Дискурсивное изучение власти у Фуко может быть понято как продолжение мысли Ницше о том, что власть — это центральный жизненный принцип.

В своих поздних работах Фуко показывает, насколько приспособляем индивид в своем использовании дискурсов власти себе на благо. И это не удивительно, ибо индивидуализм проходит красной нитью сквозь всю историю идей на Западе от Античности до постмодернизма. Это выдвижение в европейской культуре на передний план индивида отражается в названии 111 тома «Истории сексуальности» Фуко: «Забота о себе» (1984). И точно так же поразительно, что труды по истории идей, преследующие цель показать этапы развития и освобождения индивида, очень быстро становятся средством включения индивида в массу. Путь от индивидуальной свободы к коллективному поведению идет через чувства. Общая черта позднего модернизма состоит в том, что человеческие сердца становятся все более открытыми и легко заполняются тем, что предлагают им рынок, власть и медийные дискурсы.
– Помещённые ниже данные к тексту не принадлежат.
/-- Counts of a started command: issue cycles at the point in force, a fully masked tile, and the planes of the shadow
that it reads (R227, R231, R324). -/
def countIssue (s : State) (c : Nat) (m : CellCmd) : State :=
  match mfind s.ctxs m.ctx with
  | none => s
  | some x =>
    if x.kind = 3 then s else
    let r := regionOfCell c
    let vp := (s.region r).vp
    let s := if m.unit = 0 then rgnCount s r x.part 5 vp m.cycles
      else if m.unit = 1 then rgnCount s r x.part 6 vp m.cycles else s
    let s := if m.last && cmdBeyond s x m then mapCount s x.part 2 1 else s
    s.updRegion r (fun y => { y with shadow := y.shadow.filter (· != (m.ctx, m.layer)) })

/-- Region cycles within which a latency-critical command starts (R314). -/
def dispatchBound : Nat := 428

/-- Start a command on its unit (a detail DEDUCED, log 38). -/
def startCmd (s : State) (c : Nat) (q : QCmd) : State :=
  let s := (passedOver s c q).foldl (fun s cx => rgnCount s (regionOfCell c) (mget s.ctxs cx).part 7 0 1) s
  let s := if dispatchBound < q.waited then rgnCount s (regionOfCell c) (mget s.ctxs q.cmd.ctx).part 13 0 1 else s
  let tok := needsToken q.cmd
  let s := takeToken s c q.cmd
  let s := s.updCell c (fun x => { x with
    queue := x.queue.filter (fun o => o.seq != q.seq), running := mput x.running q.cmd.unit { q with token := tok } })
  countIssue (if q.cmd.unit = 0 then planesStart s c q.cmd else s) c q.cmd

/-! ### Completion (R188, R245, R315) -/

/-- A command leaves its unit, and its token returns. -/
def endRunning (s : State) (c u : Nat) (q : QCmd) : State :=
  let s := s.updCell c (fun x => { x with running := mdel x.running u })
  if q.token then s.updRegion (regionOfCell c) (fun r => { r with held := r.held - 1 }) else s

/-- A running command is aborted: what it has written of its results is anything (R164). -/
def abortCmd (s : State) (c u : Nat) (q : QCmd) : State := rangesFree q.cmd.writes (endRunning s c u q)

/-- What the end of a command brings: with a tile's last command, the commit of the tile, and what that completes; and the
bytes that it leaves in memory. -/
def finishCmd (s : State) (c : Nat) (m : CellCmd) : State :=
  let s := if m.unit = 0 then planesEnd s c m else s
  if m.last && (mget s.ctxs m.ctx).kind = 1 then
    entryProgress (tileCommitted (cmdStores (commitTile s m.ctx m) m) m (blockOfCell c)) m.ctx m.entry
  else ctxSettle (cmdStores s m) m.ctx

/-- COMMAND_COMPLETE (R188, R245, R315). -/
def execCommandComplete (cell unit : Nat) (s : State) : Host.Outcome State Fault Refusal :=
  match mfind (s.cell cell).running unit with
  | none => done s
  | some q => done (finishCmd (endRunning s cell unit q) cell q.cmd)

/-! ### Array credit (R306) -/

/-- The bound on a credit, in 1/1,024 cell-cycle. -/
def creditMax : Int := 67108864 * 1024

/-- Sum of array weights of all partitions. -/
def weightSum (s : State) : Nat := sumNat (s.run.partitions.map peArrayW)

/-- What a region cycle adds to a partition's credit. -/
def creditRefill (s : State) (p : Bytes) : Int := (32 * 1024 * peArrayW p / weightSum s : Nat)

/-- One region cycle of a partition's credit: the refill first, then a charge for each of its cells that issues. -/
def creditStep (s : State) (issuing : List Nat) (m : Map Int) (p : Bytes) : Map Int :=
  let v := clampInt (-creditMax) creditMax (mget m (peId p) + creditRefill s p)
  mput m (peId p) (clampInt (-creditMax) creditMax (v - 1024 * (countIf issuing (· == peId p) : Nat)))

/-- Partitions whose array commands issue in the cells of a region, one entry for each cell. -/
def issuingParts (s : State) (r : Nat) : List Nat :=
  (s.cells.filter (fun c => regionOfCell c.1 == r)).filterMap (fun c => (mfind c.2.running 0).map (fun q => (mget s.ctxs q.cmd.ctx).part))

/-- ARRAY_CREDIT_REFILL (R306): one region cycle; a pinned partition's region keeps no credit. The cells themselves tell which
commands issue, so what the command reports of them adds nothing. -/
def execArrayCreditRefill (region : Nat) (_issuing : List Nat) (s : State) : Host.Outcome State Fault Refusal :=
  if regionOwned s region || !(s.region region).awake then done s
  else done (s.updRegion region (fun r => { r with credit := s.run.partitions.foldl (creditStep s (issuingParts s region)) r.credit }))

/-! ### Prefetch and spill waves (R215, R231) -/

/-- A layer of the context runs in a block, and `layer` is the next in record order (R231). -/
def prefetchNext (s : State) (cx layer : Nat) (x : Ctx) : Bool :=
  let n := gLayers (ctxGraph s x)
  s.cells.any (fun c => c.2.running.any (fun q => q.2.cmd.ctx == cx && (q.2.cmd.layer + 1) % max n 1 == layer))

/-- WEIGHT_PREFETCH (R231): planes of the layer after one that runs enter the weight shadow; planes of the context that no
command has read were mispredicted, and are discarded. -/
def execWeightPrefetch (ctx layer : Nat) (s : State) : Host.Outcome State Fault Refusal :=
  match mfind s.ctxs ctx with
  | none => done s
  | some x =>
    if x.slots.isEmpty || !prefetchNext s ctx layer x then done s
    else
      let old := (s.region x.region).shadow.filter (fun q => q.1 == ctx && q.2 != layer)
      let s := mapCount s x.part 5 old.length
      let s := shadowFill s x.region (layerPlanes s x layer)
      done (s.updRegion x.region (fun r => { r with shadow := r.shadow.filter (fun q => q.1 != ctx) ++ [(ctx, layer)] }))

/-- Tensors that a wave of a stripe produces and a later wave reads. -/
def Stripe.waveOuts (q : Stripe) (k : Nat) : List Nat :=
  let ls := phaseLayers q.p.g q.ph
  ((ls.filter (fun i => q.waveOf (q.layerGroup i) == k)).map (fun i => lOut (gLayer q.p.g i))).filter (fun t =>
    t != 0xFFFF && ls.any (fun i => decide (k < q.waveOf (q.layerGroup i)) && (lInputs (gLayer q.p.g i)).contains t))

/-- DRAM buffers of the device reserve for the tensors that a wave spills (R215); none where one of them has no buffer. -/
def spillTake (p : Plan) (cx : Nat) : List Nat → State → Option State
  | [], s => some s
  | t :: l, s =>
    match smallestPool s.run (tensorBytes p t) with
    | none => none
    | some k =>
      match bpmAlloc s 8 k with
      | (none, _) => none
      | (some a, s) => spillTake p cx l (s.updCtx cx (fun x => { x with spillBufs := x.spillBufs ++ [(t, a, false)] }))

/-- A spilled tensor is written whole to its buffer. -/
def spillWrite (q : Stripe) (s : State) (t a : Nat) : State :=
  let n := q.env.hOf t * q.env.wOf t * q.env.cOf t
  dramWrite s a (saltOf s a) (packCodes (q.p.bits t) ((List.range n).map (q.env.code t)))

/-- The tensors of the waves that have ended are in DRAM. -/
def spillStore (q : Stripe) (cx : Nat) (s : State) : State :=
  let bufs := (mget s.ctxs cx).spillBufs
  let s := (bufs.filter (fun b => !b.2.2)).foldl (fun s b => spillWrite q s b.1 b.2.1) s
  s.updCtx cx (fun x => { x with spillBufs := x.spillBufs.map (fun b => (b.1, b.2.1, true)) })

/-- SPILL_WAVE_START (R215): the next wave of a picture starts when the wave before it has completed the picture; it waits
while a tensor that it spills has no buffer (a detail DEDUCED, log 37). -/
def execSpillWaveStart (ctx picture : Nat) (s : State) : Host.Outcome State Fault Refusal :=
  match mfind s.ctxs ctx with
  | none => done s
  | some x =>
    match (openStripes s x).find? (fun q => q.spills && q.pic == picture) with
    | none => done s
    | some q =>
      let k := q.wavesBegun x
      let ls := (phaseLayers q.p.g q.ph).filter (fun i => q.waveOf (q.layerGroup i) + 1 == k)
      if decide (k < ceilDiv q.groups.length (max q.n 1)) && ls.all (q.layerOver x) then
        let t := handoffReset (spillStore q ctx s) x q
        match spillTake q.p ctx (q.waveOuts k) t with
        | none => done s
        | some u => done (u.updCtx ctx (fun x => { x with wave := q.claim.entry * 4096 + k + 1 }))
      else done s

end Sys2Proof.Machine
end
Современный проект просвещения был направлен на индивида, которому посредством разума следовало освободиться и способствовать прогрессу — идейному и материальному. Фуко далеко не единственный, кто указал на парадоксы этого процесса. Теодор Адорно и Макс Хоркхаймер в своем классическом труде «Диалектика просвещения» (1947) показали, каким образом разум в техническом рациональном обществе снижается до средства или инструмента для тех интересов, которые не подчинены всеобщему разуму. Исторический пример этому — нацизм, который использовал современную науку и технику для осуществления Холокоста. Другой пример Адорно и Хоркхаймер находят в США, стране, куда они эмигрировали и где современная массовая культура и промышленность развлечений используют высоко развитую технику и рекламу индустриального общества для подавления критической мысли. Так индивид растворяется в массе и в демократическом обществе как объект скрытой экономики, нацеленной на получение прибыли и забивающей людям голову повседневными мечтами и эмоциональным наслаждением, к которому они стремятся. Таким образом, можно сказать, что два великих идейных течения в западном мире — эпоха Просвещения и романтизм — встречаются в виде исторического результата в современном обществе потребления, которое к началу XXI века стало всеобъемлющим.

Колин Кемпбелл в своем главном произведении «Романтическая этика и дух современного потребительства» (1987–1993) разъясняет некоторые идейно-исторические предпосылки возникновения современного общества потребления. Само заглавие книги говорит о том, что Кемпбелл черпал вдохновение в классическом произведении Макса Вебера «Протестантская этика и дух капитализма». Подобно Максу Веберу, который показывает, как протестантская этика с ее самодисциплиной и высокой трудовой моралью, бережливостью и экономией послужила предпосылкой развития капитализма, Кемпбелл демонстрирует, что свойственные романтизму взгляд на человека и образ мышления вместе с протестантской этикой служат в наше время предпосылкой потребительства. Поскольку и романтизм, и протестантизм придают большое значение индивидуальному счастью и спасению, возрастает роль чувств. В период расцвета романтизма это произошло, как мы помним, в форме выдвижения на первый план большой любви, которая была недостижимой, и мечтаний и грез, которые питались, в числе прочего, утонченным искусством XIX века посредством эстетической сублимации. Кемпбелл показывает, каким образом классические общественно-критические идеалы претерпевают в эпоху романтизма изменение от радикального и бескомпромиссного, или трансцендентного, к тривиальному. Кемпбелл называет современное потребительство самоиллюзорным гедонизмом: общество стремится познать в реальной жизни те радости и наслаждения, которые вначале были созданы и ограничены фантазией (стимулированной романтическим искусством). Эта тоска по прекрасному позднее приводит к бесконечной охоте на что-то новое и его потреблению. Новое и хорошее всегда там, где нас нет. В этом позиции романтизма и потребительства идентичны. Материальный прогресс и массовое производство в индустриальном обществе сделали эти цели достижимыми для широких масс, создав порочный круг эмоциональных потребностей, которые должны удовлетворяться посредством потребления всего того, что предлагается на рынке. Мода, стиль и постоянно новые виды потребительских товаров обладают своей собственной динамикой. И чем больше объектов для восхищения и наслаждения предлагает рынок, тем менее удовлетворенными становятся наши будни и тем быстрее растет потребность в новом опыте и новых впечатлениях в бесконечном круге стимуляции новых потребностей.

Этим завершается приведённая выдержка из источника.